XPath with "Cut Document" or "Extract Information" with "?"-result
Dear RM-experts,
I´m struggling trying to extract certain information from websites I crawled.
My process is as follows:
I have a "Crawl web" operator crawling websites in a loop. This process works fine (tested with up to 17 iterations).
The crawled web pages are stored as html-files (one file for each site).
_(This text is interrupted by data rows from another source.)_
-- ==== Sys2Proof/Machine/Display.lean ====
section
/-! DEFINITION. The display instructions: CLS and the sprite XOR blitter (45_display.md R170 to R173). -/

namespace Sys2Proof.Machine

/-- All 2048 pixels 0 (R170). -/
def clearDisplay : Display := Vector.replicate Config.dispH (Vector.replicate Config.dispW false)

/-- The display and the collision so far, as a sprite is drawn (R171). -/
structure Canvas where
  fb        : Display
  collision : Bool
  deriving DecidableEq, Repr

/-- One sprite bit `bit` at (`row`, `col`): clipped outside the frame; else XORed into the pixel, with a
collision iff the pixel and the bit are both 1 (R171). -/
def plot (c : Canvas) (row col : Nat) (bit : Bool) : Canvas :=
  if h : row < Config.dispH ∧ col < Config.dispW then
    { fb := c.fb.set row (c.fb[row].set col (c.fb[row][col] ^^ bit))
      collision := c.collision || (bit && c.fb[row][col]) }
  else c

/-- The leftmost `count` bits of the sprite row `b`, most significant first, from column `ox` on (R171). -/
def plotBits (c : Canvas) (row ox : Nat) (b : Byte) : Nat → Canvas
  | 0 => c
  | j + 1 => plot (plotBits c row ox b j) row (ox + j) (b.getLsbD (7 - j))

/-- The first `count` rows of the sprite at address `a` of memory, from row `oy` on (R171). -/
def plotRows (m : Memory) (c : Canvas) (oy ox a : Nat) : Nat → Canvas
  | 0 => c
  | r + 1 => plotBits (plotRows m c oy ox a r) (oy + r) ox (m.get (a + r)) 8

/-- What DRW draws: `n` rows from memory at I, the origin from the latched `vx` and `vy` (R171). -/
def State.sprite (s : State) (vx vy : Byte) (n : Nibble) : Canvas :=
  plotRows s.mem ⟨s.fb, false⟩ (originRow vy) (originCol vx) s.i.toNat n.toNat

/-- The drawing, the collision to VF, and DIRTY set whether or not a pixel changed (R171, R173). -/
def State.showCanvas (s : State) (c : Canvas) : State :=
  ((s.setFlag (flagByte c.collision)).setFb c.fb).markDirty

/-- `CLS` (R170) -/
def execCls (s : State) : Outcome := .next (s.setFb clearDisplay).markDirty

/-- `DRW Vx,Vy,n` (R171): the bounds check of all `n` row bytes first; with `n` = 0 there is none. -/
def execDrw (x y : Reg) (n : Nibble) (s : State) : Outcome :=
  .next (s.checkedFromI n.toNat (s.showCanvas (s.sprite (s.reg x) (s.reg y) n)))

end Sys2Proof.Machine
end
Now I want to get a specific information from these websites for which I have an XPath-statement, that works fine on google spreadsheet but not in RM. I tried the process with the recommended "Cut Document"-operator and with the "Extract Information"-operator within a "Process Documents from Files"-Process.
I already searched the forum and tried all possible versions of "//h:" and "assume html" - knowing that the syntax in RM is slightly different - but with no success.
Is anybody out there with a solution for this issue?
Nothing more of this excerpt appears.